ABOUT THIS TASK ▸ The line containing "def Obligations.ResetsClearAndKeep : Prop" marks the end: output every line of the data up to it, and that line too, exactly as written.

#### RECORDS SUPPLIED

/-- What a warm reset clears and keeps (R476, R477). -/
abbrev Sys2Proof.Claims.warmed (s t : State) (cause : Nat) : Prop :=
  t.power.lastReset = BitVec.ofNat 3 cause ∧ t.power.warm = satInc s.power.warm ∧ t.power.startAt = s.tb ∧ t.power.st = .starting ∧
  t.tb = s.tb ∧ t.sync = s.sync ∧ t.fuses = s.fuses ∧ t.flash = s.flash ∧ t.dram = s.dram ∧ t.dramPoison = s.dramPoison ∧
  t.dramFlips = s.dramFlips ∧ (∀ d k, d < s.part.dies → k < 66 → (fenceOf s (.clause d k)).st = .testing → (fenceOf t (.clause d k)).st = .fenced) ∧
  (s.fences.all (fun p => p.2.st != .testing) = true → t.fences = s.fences) ∧ t.hcFences = s.hcFences ∧
  t.power.smbAddr = s.power.smbAddr ∧ (∀ i, i < 2 * s.part.dies → ddrAt t i = (ddrAt s i).warm) ∧ t.taps = s.taps ∧ t.dia.loads = s.dia.loads ∧ t.dia.pinSlot = s.dia.pinSlot ∧
  t.job = none ∧ t.parked = [] ∧ t.cmdq = [] ∧ t.popped = [] ∧ t.dia.valid = false ∧ t.dia.gstate = .none ∧ t.load = none ∧
  t.banks = [] ∧ t.tcm = [] ∧ t.imem = [] ∧ t.dmem = [] ∧ t.pages = [] ∧ t.blocks = [] ∧ t.links = [] ∧ t.sqs = [] ∧ t.cqs = [] ∧
  t.part = s.part

/-- What power-on reset leaves: the fuses, the flash and, unless it is a cold one, the AON domain's seconds; nothing else. -/
abbrev Sys2Proof.Claims.poweredOn (s t : State) (cold : Bool) : Prop :=
  t.power.lastReset = (if cold then 1 else 2) ∧ t.power.aonSec = (if cold then 0 else aonNow s) ∧ t.tb = 0 ∧
  t.fuses = s.fuses ∧ t.flash = s.flash ∧ t.part = s.part ∧ t.dram = [] ∧ t.banks = [] ∧ t.tcm = [] ∧ t.imem = [] ∧ t.dmem = [] ∧
  t.fences = [] ∧ t.hcFences = [] ∧ t.job = none ∧ t.parked = [] ∧ t.cmdq = [] ∧ t.dia = {} ∧ t.log.ram = [] ∧ t.power.warm = 0

/-- R351, R475-R477, R490: PERST# after its first deassertion and FLR are warm resets with LAST_RESET 3 and 4, the fence of a clause under test kept; PERST# before
it, or while the part has no power, only holds the endpoint in reset; VAON and the rails assert power-on reset, cold (1) or main (2). What finds its state
already so changes nothing. -/
def Obligations.ResetsClearAndKeep : Prop :=
  (∀ s, powered s → s.pcie.perst = false → s.pcie.deasserted = true →
    Runs .perstAssert s (fun t => warmed s t 3 ∧ t.pcie.perst = true ∧ t.pcie.linkUp = false)) ∧
  (∀ s, s.pcie.perst = true → exec .perstAssert s = .next s) ∧
  (∀ s, s.pcie.perst = false → (s.power.st = .dormant ∨ s.power.porAsserted = true ∨ s.pcie.deasserted = false) →
    exec .perstAssert s = .next { s with pcie := { s.pcie with perst := true, linkUp := false } }) ∧
  (∀ s, (s.pcie.perst = true ∨ s.power.st = .dormant ∨ s.power.porAsserted = true) → exec .flr s = .next s) ∧
  (∀ s, s.power.porAsserted = true → exec .railUndervoltage s = .next s) ∧
  (∀ s, powered s → s.pcie.perst = false → Runs .flr s (fun t => warmed s t 4 ∧ t.pcie.perst = false ∧ t.pcie.linkUp = s.pcie.linkUp)) ∧
  (∀ s, exec .perstDeassert s = .next { s with pcie := { s.pcie with perst := false, deasserted := true, linkUp := true } }) ∧
  (∀ s, Runs .coldPor s (fun t => poweredOn s t true ∧ t.power.porAsserted = true)) ∧
  (∀ s, Runs .vaonUndervoltage s (fun t => poweredOn s t true ∧ t.power.porAsserted = true ∧ t.power.pwren = false)) ∧
  (∀ s, powered s → Runs .railUndervoltage s (fun t => poweredOn s t false ∧ t.power.porAsserted = true)) ∧
  (∀ s, s.power.st = .dormant → exec .railUndervoltage s = .next s)

/-- R450, R464-R471: the release of main power-on reset is t0 of start-up and latches the pins; WAKE# raises PWREN, a pulse during the hold being kept;
the part descends toward its resting state after REST_DELAY at rest, its active links to electrical idle in Idle and its clauses off in Sleep, and enters
Dormant with PWREN low. -/
def Obligations.PowerStatesMove : Prop :=
  (∀ s d m, s.power.porAsserted = true → Runs (.mainPorRelease d m) s (fun t => t.tb = 0 ∧ t.power.porAsserted = false ∧
    t.power.st = .starting ∧ (mgtAt t 0).stage = 1 ∧ t.dia.pinSlot = d ∧ t.power.smbAddr = m ∧
    t.power.lastReset = s.power.lastReset ∧ t.power.aonSec = s.power.aonSec)) ∧
  (∀ s d m, s.power.porAsserted = false → exec (.mainPorRelease d m) s = .next s) ∧
  (∀ s, s.power.goDormant = true → exec .wake s = .next { s with power := { s.power with wakeLatch := true } }) ∧
  (∀ s, s.power.st ≠ .dormant → s.power.goDormant = false → exec .wake s = .next s) ∧
  (∀ s, s.power.st ≠ .dormant → exec .pwrenHoldExpiry s = .next s) ∧
  (∀ s, s.power.st = .dormant → s.power.goDormant = false → s.power.hold = false →
    Runs .wake s (fun t => t.power.pwren = true ∧ t.power.porAsserted = true ∧ t.power.woken = true ∧ t.fuses = s.fuses)) ∧
  (∀ s, s.power.st = .dormant → s.power.hold = true → exec .wake s = .next { s with power := { s.power with wakeLatch := true } }) ∧
  (∀ s, s.power.st = .dormant → s.power.wakeLatch = false →
    exec .pwrenHoldExpiry s = .next { s with power := { s.power with hold := false } }) ∧
  (∀ s, s.power.st = .dormant → s.power.wakeLatch = true →
    Runs .pwrenHoldExpiry s (fun t => t.power.pwren = true ∧ t.power.porAsserted = true ∧ t.power.woken = true)) ∧
  (∀ s, jobOpen s = false → s.parked = [] → s.dia.valid = true → s.load = none → s.power.moving = false → s.power.goDormant = false →
    s.power.st = .ready → s.power.rest ≠ 0 →
    exec .restDescent s = .next { s with power := { s.power with target := .idle, moving := true } }) ∧
  (∀ s, jobOpen s = false → s.parked = [] → s.dia.valid = true → s.load = none → s.power.moving = false → s.power.goDormant = false →
    s.power.st = .idle → 2 ≤ s.power.rest.toNat →
    exec .restDescent s = .next { s with power := { s.power with target := .sleep, moving := true } }) ∧
  (∀ s, (jobOpen s = true ∨ s.parked ≠ [] ∨ s.dia.valid = false ∨ s.power.rest = 0 ∨ s.power.moving = true) → exec .restDescent s = .next s) ∧
  (∀ s, s.power.goDormant = false → s.power.moving = false → exec .powerTransitionDone s = .next s) ∧
  (∀ s, s.power.goDormant = false → s.power.moving = true → s.power.target = .idle →
    Runs .powerTransitionDone s (fun t => t.power = { s.power with st := .idle, moving := false } ∧
      ∀ p, p ∈ allLinks s → (linkAt t (linkIx p.1 p.2)).st =
        if (linkAt s (linkIx p.1 p.2)).st = .active then .idle else (linkAt s (linkIx p.1 p.2)).st)) ∧
  (∀ s, s.power.goDormant = false → s.power.moving = true → s.power.target = .sleep →
    Runs .powerTransitionDone s (fun t => t.power = { s.power with st := .sleep, moving := false } ∧
      ∀ x, x < 66 * s.part.dies → (clauseAt t x).powered = false)) ∧
  (∀ s, s.power.goDormant = true → Runs .powerTransitionDone s (fun t => t.power.st = .dormant ∧ t.power.pwren = false ∧
    t.power.hold = true ∧ t.power.wakeLatch = s.power.wakeLatch ∧ t.dram = [] ∧ t.fuses = s.fuses))

/-- R318, R462, R463, R471-R474: the stages of start-up and the clocks: stage 1 ends with the PLLs locked, and in a warm start-up the pins latched; stage 2 with
the march of clean arrays; stage 3 with the boot configuration and the patch; stage 4 with the calibration store read, the ports up and the channels in training;
stage 5, once no channel has still to train in full, with the channels ACTIVE and the load of the pins' slot begun; a die that fails a stage is fenced and its
PWR_START reads FAILED with its cause, and die 0 fails start-up. The power-up load limit ends Retry Status of a part whose start-up failed and fails a load
under way; the loss of the reference, or of PLL 0-2, stops die 0's heads or fences the die; PLL 3 takes the die's links to RETRAIN, and PLL 4 the PCIe link. -/
def Obligations.StartupAndClocks : Prop :=
  (∀ s, s.power.st = .starting → s.power.porAsserted = false → s.startFailed = false → (mgtAt s 0).stage = 1 → 0 ∈ startingDies s →
    ∀ r : StageResult, r.failed = [] →
    Runs (.startupStageDone r) s (fun t =>
      t = { s with mgt := t.mgt, dia := { s.dia with pinSlot := if s.power.warmRun then r.dialectPins else s.dia.pinSlot },
                   power := { s.power with smbAddr := if s.power.warmRun then r.smbPins else s.power.smbAddr } } ∧
      (mgtAt t 0).stage = 2 ∧ (mgtAt t 0).pllLock = 0x1F ∧
      ∀ d, d ≠ 0 → d ∈ startingDies s → (mgtAt t d).stage = 2 ∧ (mgtAt t d).pllLock = 0x0F)) ∧
  (∀ s (r : StageResult), s.power.st = .starting → s.power.porAsserted = false → s.startFailed = false → r.failed = [] → r.defects = [] →
    (mgtAt s 0).stage = 2 → s.scrubs = [] →
    Runs (.startupStageDone r) s (fun t => t = { s with mgt := t.mgt } ∧ ∀ d, d ∈ startingDies s → (mgtAt t d).stage = 3)) ∧
  (∀ s (r : StageResult), s.power.st = .starting → s.power.porAsserted = false → s.startFailed = false → r.failed = [] → (mgtAt s 0).stage = 3 →
    Runs (.startupStageDone r) s (fun t => t = { bootUp s with mgt := t.mgt } ∧ ∀ d, d ∈ startingDies s → (mgtAt t d).stage = 4)) ∧
  (∀ s (r : StageResult), s.power.st = .starting → s.power.porAsserted = false → s.startFailed = false → r.failed = [] → (mgtAt s 0).stage = 4 →
    s.power.warmRun = false → (startingDies s).all (densityOk s) = true →
    Runs (.startupStageDone r) s (fun t => (∀ d, d ∈ startingDies s → (mgtAt t d).stage = 5) ∧ t.cal.results = (readStore s).cal.results ∧
      (∀ d ch, d ∈ startingDies s → ch < 2 → (ddrAt s (ddrIx d ch)).st = .off → (ddrAt t (ddrIx d ch)).st = .train) ∧
      (∀ d p e, d ∈ startingDies s → p < 4 → portPeer? s.part.dies d p = some e → e ∈ startingDies s → (portAt t (4 * d + p)).st = .up))) ∧
  (∀ s (r : StageResult), s.power.st = .starting → s.power.porAsserted = false → s.startFailed = false → r.failed = [] → r.verifyBad = [] →
    (mgtAt s 0).stage = 5 → (startingDies s).all (fun d => !trainsFully s d 0 && !trainsFully s d 1) = true →
    Runs (.startupStageDone r) s (fun t => (∀ d, d ∈ startingDies s → (mgtAt t d).stage = 6) ∧
      t.load = some { slot := s.dia.pinSlot.toNat, cmd := none } ∧ t.dia.gstate = (if s.dia.valid then .switching else .loading) ∧
      ∀ d ch, d ∈ startingDies s → ch < 2 → ((ddrAt s (ddrIx d ch)).st = .train ∨ (ddrAt s (ddrIx d ch)).st = .retrain) →
        (ddrAt t (ddrIx d ch)).st = .active)) ∧
  (∀ s (r : StageResult), s.power.st = .starting → s.power.porAsserted = false → s.startFailed = false → r.failed = [] → r.verifyBad = [] →
    (mgtAt s 0).stage = 5 → (startingDies s).any (fun d => trainsFully s d 0 || trainsFully s d 1) = true →
    exec (.startupStageDone r) s = .next s) ∧
  (∀ s (r : StageResult) c, s.power.st = .starting → s.power.porAsserted = false → s.startFailed = false → (mgtAt s 0).stage.toNat < 6 →
    r.failed = [(0, c)] → c ≠ 3 → 0 ∈ startingDies s → 0 < s.part.dies →
    Runs (.startupStageDone r) s (fun t => t.startFailed = true ∧ t.power.st = .ready ∧ t.pcie.retry = false ∧ (mgtAt t 0).result = 2 ∧
      (mgtAt t 0).startCause = c)) ∧
  (∀ (s : State) d c, 0 < d → d < s.part.dies → Sys2Proof.Machine.isFenced s (.die d) = false →
    (fenceOf (dieFails s (d, c)) (.die d)).st = .fenced ∧ (fenceOf (dieFails s (d, c)) (.die d)).reason = (if c = 5 then 3 else 8) ∧
    (mgtAt (dieFails s (d, c)) d).result = 2 ∧ (mgtAt (dieFails s (d, c)) d).startCause = c) ∧
  (∀ s r, s.power.st ≠ .starting → exec (.startupStageDone r) s = .next s) ∧
  (∀ s, s.pcie.perst = false → s.pcie.retry = true → s.load = none → s.startFailed = true →
    exec .powerUpLoadLimit s = .next { s with pcie := { s.pcie with limitPassed := true, retry := false } }) ∧
  (∀ s j, s.pcie.perst = false → s.pcie.retry = true → s.load = some j → s.power.st = .starting →
    Runs .powerUpLoadLimit s (fun t => t.load = none ∧ t.pcie.limitPassed = true ∧ t.dia.failCode = 0x1B)) ∧
  (∀ s, s.pcie.perst = false → s.pcie.retry = true → s.load = none → s.startFailed = false →
    exec .powerUpLoadLimit s = .next { s with pcie := { s.pcie with limitPassed := true } }) ∧
  (∀ s, (s.pcie.perst = true ∨ s.pcie.retry = false) → exec .powerUpLoadLimit s = .next s) ∧
  (∀ s d, 0 < d → clocksRun s d = true → Runs (.refLoss d) s (fun t => (fenceOf t (.die d)).st = .fenced ∧ (fenceOf t (.die d)).reason = 8 ∧
    (mgtAt t d).refloss = satInc (mgtAt s d).refloss)) ∧
  (∀ s d pll, 0 < d → clocksRun s d = true → s.power.st ≠ .sleep → pll ≤ 2 → (mgtAt s d).pllLock.getLsbD pll = true →
    Runs (.pllLockLoss d pll) s (fun t => (fenceOf t (.die d)).st = .fenced ∧ (fenceOf t (.die d)).reason = 8 ∧
      (mgtAt t d).lol = satInc (mgtAt s d).lol)) ∧
  (∀ s d, clocksRun s d = true → s.power.st ≠ .sleep → (mgtAt s d).pllLock.getLsbD 3 = true →
    Runs (.pllLockLoss d 3) s (fun t => (mgtAt t d).lol = satInc (mgtAt s d).lol ∧
      ∀ l, (d, l) ∈ allLinks s → (linkAt t (linkIx d l)).st =
        if (linkAt s (linkIx d l)).st = .active then .retrain else (linkAt s (linkIx d l)).st)) ∧
  (∀ s d pll, (clocksRun s d = false ∨ (mgtAt s d).pllLock.getLsbD pll = false ∨ (s.power.st = .sleep ∧ 1 ≤ pll ∧ pll ≤ 3)) →
    exec (.pllLockLoss d pll) s = .next s) ∧
  (∀ s, clocksRun s 0 = true → Runs (.refLoss 0) s (fun t => t.die0Fault = true)) ∧
  (∀ s d, clocksRun s d = false → exec (.refLoss d) s = .next s) ∧
  (∀ s pll, clocksRun s 0 = true → s.power.st ≠ .sleep → pll ≤ 2 → (mgtAt s 0).pllLock.getLsbD pll = true →
    Runs (.pllLockLoss 0 pll) s (fun t => t.die0Fault = true)) ∧
  (∀ s, clocksRun s 0 = true → (mgtAt s 0).pllLock.getLsbD 4 = true → Runs (.pllLockLoss 0 4) s (fun t =>
    t = { s with mgt := t.mgt, pcie := { s.pcie with linkUp := false } } ∧ (mgtAt t 0).lol = satInc (mgtAt s 0).lol ∧ only 0 mgtAt s t))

########

ANSWER SPACE ▸
/-- What a warm reset clears and keeps (R476, R477). -/
abbrev Sys2Proof.Claims.warmed (s t : State) (cause : Nat) : Prop :=
  t.power.lastReset = BitVec.ofNat 3 cause ∧ t.power.warm = satInc s.power.warm ∧ t.power.startAt = s.tb ∧ t.power.st = .starting ∧
  t.tb = s.tb ∧ t.sync = s.sync ∧ t.fuses = s.fuses ∧ t.flash = s.flash ∧ t.dram = s.dram ∧ t.dramPoison = s.dramPoison ∧
  t.dramFlips = s.dramFlips ∧ (∀ d k, d < s.part.dies → k < 66 → (fenceOf s (.clause d k)).st = .testing → (fenceOf t (.clause d k)).st = .fenced) ∧
  (s.fences.all (fun p => p.2.st != .testing) = true → t.fences = s.fences) ∧ t.hcFences = s.hcFences ∧
  t.power.smbAddr = s.power.smbAddr ∧ (∀ i, i < 2 * s.part.dies → ddrAt t i = (ddrAt s i).warm) ∧ t.taps = s.taps ∧ t.dia.loads = s.dia.loads ∧ t.dia.pinSlot = s.dia.pinSlot ∧
  t.job = none ∧ t.parked = [] ∧ t.cmdq = [] ∧ t.popped = [] ∧ t.dia.valid = false ∧ t.dia.gstate = .none ∧ t.load = none ∧
  t.banks = [] ∧ t.tcm = [] ∧ t.imem = [] ∧ t.dmem = [] ∧ t.pages = [] ∧ t.blocks = [] ∧ t.links = [] ∧ t.sqs = [] ∧ t.cqs = [] ∧
  t.part = s.part

/-- What power-on reset leaves: the fuses, the flash and, unless it is a cold one, the AON domain's seconds; nothing else. -/
abbrev Sys2Proof.Claims.poweredOn (s t : State) (cold : Bool) : Prop :=
  t.power.lastReset = (if cold then 1 else 2) ∧ t.power.aonSec = (if cold then 0 else aonNow s) ∧ t.tb = 0 ∧
  t.fuses = s.fuses ∧ t.flash = s.flash ∧ t.part = s.part ∧ t.dram = [] ∧ t.banks = [] ∧ t.tcm = [] ∧ t.imem = [] ∧ t.dmem = [] ∧
  t.fences = [] ∧ t.hcFences = [] ∧ t.job = none ∧ t.parked = [] ∧ t.cmdq = [] ∧ t.dia = {} ∧ t.log.ram = [] ∧ t.power.warm = 0

/-- R351, R475-R477, R490: PERST# after its first deassertion and FLR are warm resets with LAST_RESET 3 and 4, the fence of a clause under test kept; PERST# before
it, or while the part has no power, only holds the endpoint in reset; VAON and the rails assert power-on reset, cold (1) or main (2). What finds its state
already so changes nothing. -/
def Obligations.ResetsClearAndKeep : Prop :=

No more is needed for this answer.